Desde luego tal es el rango que corresponde a Celta, Mallorca, Zaragoza, Levante y Rayo Vallecano. Ninguno, pese a la meritoria propuesta del modesto club madrileño, posee argumentos más sólidos que el Athletic, que habiendo firmado una campaña mediocre desde cualquier punto de vista tiene a tres de ellos a su espalda en la clasificación y el Levante a solo tres puntos.

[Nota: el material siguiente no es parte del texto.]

-- ==== Sys2Proof/Machine/Rotation.lean ====
section
/-!
DEFINITION. The 8-bit formats DM8 and MXINT8 (spec/04 R68 to R72), the signed block Hadamard rotation (R73 to R78).
-/
namespace Sys2Proof.Machine

/-! ## DM8 (R68 to R70) -/

/-- Body of a DM8 code as (10-exponent, F, w); none for the bodies 0 and 1. -/
def dmParts (b : Nat) : Option (Int × Nat × Nat) :=
  if b < 2 then none
  else
    let t := b.log2
    let k := 6 - t
    let w := t - 1
    some (if b.testBit (t - 1) then (k : Int) else -(k + 1 : Int), b % 2 ^ w, w)
/-- Magnitude of a body in units of 10^−6 ÷ 32. -/
def dmUnits (b : Nat) : Nat := match dmParts b with
  | none => if b = 0 then 0 else 32 * 10 ^ 12
  | some (e, f, w) => (2 ^ w + 9 * f) * 2 ^ (5 - w) * 10 ^ (e + 6).toNat
/-- F of a body; 0 for +0, 0x01, 0x02 and 0x03. -/
def dmF (b : Nat) : Nat := match dmParts b with
  | none => 0
  | some (_, f, _) => f
/-- DecodeDM8: the FP32 image of a code (R68). -/
def decodeDM8 (c : Nat) : Nat :=
  let b := c % 128
  if c = 0x80 then fp32.nan
  else
    let u := dmUnits b
    let q := u * 2 ^ 100 / (32 * 10 ^ 6)
    rne32 (c.testBit 7) (2 * q + (if u * 2 ^ 100 % (32 * 10 ^ 6) = 0 then 0 else 1)) (-101)

/-- An exact real z · 2^k, or NaN. -/
abbrev ExactR := Option (Int × Int)

/-- RoundDM8 (R70): the code and the saturation indication. -/
def roundDM8 (y : ExactR) : Nat × Bool := match y with
  | none => (0x80, false)
  | some (z, k) =>
    let up : Nat := 2 ^ k.toNat
    let dn : Nat := 2 ^ (-k).toNat
    let a := z.natAbs * up * (32 * 10 ^ 6)
    if 32 * 10 ^ 12 * dn < a then (if z < 0 then 0x81 else 0x01, true)
    else
      let best := (List.range 128).foldl (fun (best : Nat × Nat × Nat × Nat) b =>
        let u := dmUnits b * dn
        let d := (a - u) + (u - a)
        let cand := (d, dmF b % 2, u, b)
        if d < best.1 || (d == best.1 && (cand.2.1 < best.2.1 || (cand.2.1 == best.2.1 && u < best.2.2.1))) then cand else best)
        (a, 0, 0, 0)
      let b := best.2.2.2
      (if b = 0 then 0 else if z < 0 then b + 128 else b, false)

/-! ## MXINT8 (R71, R72) -/

/-- Beyond the FP32 codes: the image of −2^128, the one value of R71 that FP32 does not hold (log 72). -/
def mxLowest : Nat := 2 ^ 32
/-- DecodeMX: the image of an element code under a scale code, an FP32 code but for the code −128 under the scale 254. -/
def decodeMX (m x : Nat) : Nat :=
  if x = 0xFF then fp32.nan
  else if m % 256 = 0x80 && x = 254 then mxLowest
  else
    let v := toSigned 8 m
    rne32 (decide (v < 0)) v.natAbs ((x : Int) - 133)
/-- The exact value of an image. -/
def imageValue (x : Nat) : FVal := if x = mxLowest then .fin true (2 ^ 23) 105 else fp32.decode x

/-- floor(log2 |y|) of the largest of some reals; none when all are zero. -/
def topExp (ys : List (Int × Int)) : Option Int :=
  ys.foldl (fun (a : Option Int) (y : Int × Int) => if y.1 = 0 then a
    else
      let t : Int := y.1.natAbs.log2 + y.2
      match a with
      | none => some t
      | some u => some (max t u)) none
/-- QuantMX (R72): scale code, element codes, saturation indications. -/
def quantMX (ys : List ExactR) : Nat × List (Nat × Bool) :=
  if ys.any Option.isNone then (0xFF, ys.map fun _ => (0, false))
  else
    let zs := ys.map fun y => y.getD (0, 0)
    let x : Int := match topExp zs with
      | none => -127
      | some t => min 127 (max (-127) t)
    ((x + 127).toNat, zs.map fun y =>
      let t := (roundShift .rne (decide (y.1 < 0)) y.1.natAbs (-(y.2 + 6 - x))).1
      (pattern 8 (signed (decide (y.1 < 0)) (min t 127)), decide (127 < t)))

/-! ## The rotation -/

def mix64 (z : Nat) : Nat :=
  let m := 2 ^ 64
  let z := (z ^^^ (z >>> 30)) * 0xBF58476D1CE4E5B9 % m
  let z := (z ^^^ (z >>> 27)) * 0x94D049BB133111EB % m
  z ^^^ (z >>> 31)
/-- Sign bits of block j (R30, R74): bit i set means σ_i = −1. With B = 1 every sign is +. -/
def signBits (s0 : Nat) (j : Int) (b : Nat) : Nat :=
  if b = 1 then 0 else mix64 ((s0 + pattern 64 j * 0x9E3779B97F4A7C15) % 2 ^ 64)

/-- Align48 (R30) of finite FP32 values. -/
def align48 (ys : List (Bool × Nat × Int)) : List Int × Int :=
  let ex := fun (y : Bool × Nat × Int) => if y.2.1 < 2 ^ 23 then (-126 : Int) else y.2.2 + 23
  let e := ys.foldl (fun a y => max a (ex y)) (-126)
  (ys.map fun y =>
    let k := y.2.2 + 37 - e
    signed y.1 (if 0 ≤ k then y.2.1 * 2 ^ k.toNat else y.2.1 / 2 ^ (-k).toNat), e)
/-- One butterfly stage at distance d on a list whose length is a multiple of 2d. -/
def stage (d : Nat) (x : List Int) : List Int :=
  (List.range x.length).map fun i =>
    if i / d % 2 = 0 then x.getD i 0 + x.getD (i + d) 0 else x.getD (i - d) 0 - x.getD i 0
/-- log2 of a block size. -/
def rotLog (b : Nat) : Nat := if b = 64 then 6 else if b = 16 then 4 else 0
def butterfly (b : Nat) (x : List Int) : List Int := (List.range (rotLog b)).foldl (fun x k => stage (2 ^ k) x) x

/-- Finite images as exact values; none when one is a NaN or an infinity. -/
def finites (xs : List Nat) : Option (List (Bool × Nat × Int)) :=
  xs.foldr (fun x a => match imageValue x, a with
    | .fin n m e, some l => some ((n, m, e) :: l)
    | _, _ => none) (some [])
/-- The signs applied to some values. -/
def applySigns (sg : Nat) (l : List (Bool × Nat × Int)) : List (Bool × Nat × Int) :=
  (l.zip (List.range l.length)).map fun p => (p.1.1 != sg.testBit p.2, p.1.2)

/-- RotNarrow (R75, R76) of one block of FP32 values. -/
def rotNarrow (xs : List Nat) (s0 : Nat) (b : Nat) (j : Int) : List ExactR := match finites xs with
  | none => xs.map fun _ => none
  | some l =>
    let a := align48 (applySigns (signBits s0 j b) l)
    (butterfly b a.1).map fun z => some (z, a.2 - 37 - rotLog b / 2)
/-- RotWiden (R78) of one block of FP32 images. -/
def rotWiden (vs : List Nat) (s0 : Nat) (b : Nat) (j : Int) : List Nat := match finites vs with
  | none => vs.map fun _ => fp32.nan
  | some l =>
    let sg := signBits s0 j b
    let a := align48 (applySigns 0 l)
    let z := butterfly b a.1
    (z.zip (List.range z.length)).map fun p =>
      if p.1 = 0 then 0 else rne32 (decide (p.1 < 0) != sg.testBit p.2) p.1.natAbs (a.2 - 37 - rotLog b / 2)

def rotSize : RotB → Nat
  | .b1 => 1
  | .b16 => 16
  | .b64 => 64

/-- Consecutive runs of n elements. -/
def chunks {α : Type} (n count : Nat) (l : List α) : List (List α) := (List.range count).map fun k => (l.drop (n * k)).take n

/-- |y| of the largest of some reals, rounded to FP32 (R109, R251): NaN when one is NaN. -/
def maxMagnitude (ys : List ExactR) : Nat :=
  if ys.any Option.isNone then fp32.nan
  else
    ys.foldl (fun a y => match y with
      | none => a
      | some (z, k) => max a (rne32 false z.natAbs k)) 0

end Sys2Proof.Machine
end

ENTONADOS. Balaídos aparece como una segunda oportunidad de oro para ratificar el espíritu de enmienda. Reciente todavía el frustrado intento en casa del otro conjunto gallego, el Athletic no puede fallar. Acudirá sin Herrera, sancionado, pero con Iturraspe apto y en un buen momento, que sería el denominador común de casi todos sus compañeros. Pocas veces a lo largo de este temporada ha coincidido que hubiese tanta gente entonada o al menos ofreciendo una versión aceptable. Iraizoz, Gurpegi, Ekiza, San José y Aduriz se encuadrarían en el primer apartado, mientras que Aurtenetxe, De Marcos, Muniain o Susaeta, estarían incluidos en el segundo.
Es ahora precisamente cuando el reiterado lamento de Bielsa ha perdido sentido. Decía el técnico que su labor consiste en tener en buenas condiciones al mayor número de efectivos al mismo tiempo y esto es lo que se viene produciendo en el último mes. De ahí que la nota del colectivo haya subido y que el fútbol característico del grupo se esté plasmando con mayor continuidad. Aprovechar esta inercia bastaría para complicar la vida al Celta y dejar el objetivo prácticamente zanjado.
Este viernes no estarán enfrente Xavi, Piqué, Messi, Cristiano, Ramos o Xabi Alonso, solo habrá un grupo tan motivado por sus urgencias como discreto en su repertorio. El grado de dificultad previsible no diferirá en exceso del que planteaba el paso por Riazor, donde salió a relucir la seguridad y la decisión que convierten al Athletic en un adversario tremendamente incómodo, temible. Tiene por tanto el equipo la inaplazable ocasión de corresponder con fútbol y tres puntos a la ilimitada paciencia de su gente. Sería una porción nada más de lo que hay pendiente, pero ya va siendo hora de satisfacer la deuda.